:: ACTION ITEM ::
From the line with "(R6, R54). -/" through the line with "b : Nat := 0", inclusive, return each line of the data below exactly and leave the rest out.

:: DATA SUPPLIED ::
-- ==== Sys2Proof/Config.lean ====
section
/-! DEFINITION. What one instance of the block fixes for its whole life (spec/00_scope.md R6, R42): the
variant, the warm-up count, and the record `Params` of the parameters that are arguments of the machine.
The values this hardware takes for them stand in Machine/Params.lean. -/

namespace Sys2Proof

/-- The scrambler tags of the recurrences that have three of them: both xoshiro widths and 64-bit
xoroshiro (R21). -/
inductive Scrambler3 where
  | plusPlus
  | starStar
  | plus
  deriving DecidableEq, Repr

/-- The scrambler tags of 32-bit xoroshiro (R21). -/
inductive Scrambler2 where
  | starStar
  | star
  deriving DecidableEq, Repr

/-- The eleven algorithm variants, in the order of their `VSEL` codes 0 to 10 (R21). -/
inductive Variant where
  | x256pp
  | x256ss
  | x256p
  | x128pp
  | x128ss
  | x128p
  | xr128pp
  | xr128ss
  | xr128p
  | xr64ss
  | xr64s
  deriving DecidableEq, Repr

/-- `WARMUP`, the number of outputs discarded after seeding: 1 or 2, left open by the spec (R7, D9). -/
inductive Warmup where
  | one
  | two
  deriving DecidableEq, Repr

/-- `BYTE_ORDER`, the order in which a byte-serial consumer emits an output word (R6, R54). -/
inductive ByteOrder where
  | little
  | big
  deriving DecidableEq, Repr

/-- One row of `CONST` (R138, R139). A dash of the table, a constant the variant does not use, is held
as 0 and never read. -/
structure Consts where
  /-- rotation of a PlusPlus output -/
  rp : Nat := 0
  /-- first multiplier of a StarStar output; the multiplier of Star -/
  m1 : Nat := 0
  /-- rotation of a StarStar output -/
  ro : Nat := 0
  /-- second multiplier of a StarStar output -/
  m2 : Nat := 0
  /-- left shift of the xoshiro update -/
  sh : Nat := 0
  /-- rotation of `s3` in the xoshiro update -/
  rs : Nat := 0
  /-- rotation of `s0` in the xoroshiro update -/
  a : Nat := 0
  /-- left shift of `s1` in the xoroshiro update -/
  b : Nat := 0
  /-- rotation of `s1` in the xoroshiro update -/
  c : Nat := 0
  deriving DecidableEq, Repr

/-- `CONST`: a row for each variant (R139). -/
abbrev ConstTable := Variant → Consts

/-- The parameters that are arguments of the step function and fixed when the block is built (R6, R8, R42,
R251). The other two, `VSEL` and `WARMUP`, differ from instance to instance and stand in State; `W`, `N`
and the row of `CONST` follow from `VSEL` (R21). Parameters are no state: no command reads or writes this
record (log 15). -/
structure Params where
  /-- `CONST` (R139) -/
  const : ConstTable
  /-- `EXPAND`, total on 64-bit words (R171) -/
  expand : Reg → Reg
  /-- `DRAW`, of an output word and a number of sides (R201) -/
  draw : Nat → Nat → Nat
  /-- `EXPR_MAX`, the capacity of the expression buffer in bytes, 1 to 255 -/
  exprMax : Nat
  /-- `BYTE_ORDER` (R54) -/
  byteOrder : ByteOrder

/-- DESIGN CHOICE, unsafe (log 3): the strap of the instance that `State.reset` is. The spec leaves the
variant to the instance (R6, R251); no statement rests on this value. -/
def Config.resetVariant : Variant := .x256pp

/-- DESIGN CHOICE, unsafe (log 4): the warm-up count of the instance that `State.reset` is. The spec
leaves it open (R7); no statement rests on this value. -/
def Config.resetWarmup : Warmup := .one

end Sys2Proof
end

:: OUTPUT FOR THIS EXERCISE ::
/-- `BYTE_ORDER`, the order in which a byte-serial consumer emits an output word (R6, R54). -/
inductive ByteOrder where
  | little
  | big
  deriving DecidableEq, Repr

/-- One row of `CONST` (R138, R139). A dash of the table, a constant the variant does not use, is held
as 0 and never read. -/
structure Consts where
  /-- rotation of a PlusPlus output -/
  rp : Nat := 0
  /-- first multiplier of a StarStar output; the multiplier of Star -/
  m1 : Nat := 0
  /-- rotation of a StarStar output -/
  ro : Nat := 0
  /-- second multiplier of a StarStar output -/
  m2 : Nat := 0
  /-- left shift of the xoshiro update -/
  sh : Nat := 0
  /-- rotation of `s3` in the xoshiro update -/
  rs : Nat := 0
  /-- rotation of `s0` in the xoroshiro update -/
  a : Nat := 0
  /-- left shift of `s1` in the xoroshiro update -/
  b : Nat := 0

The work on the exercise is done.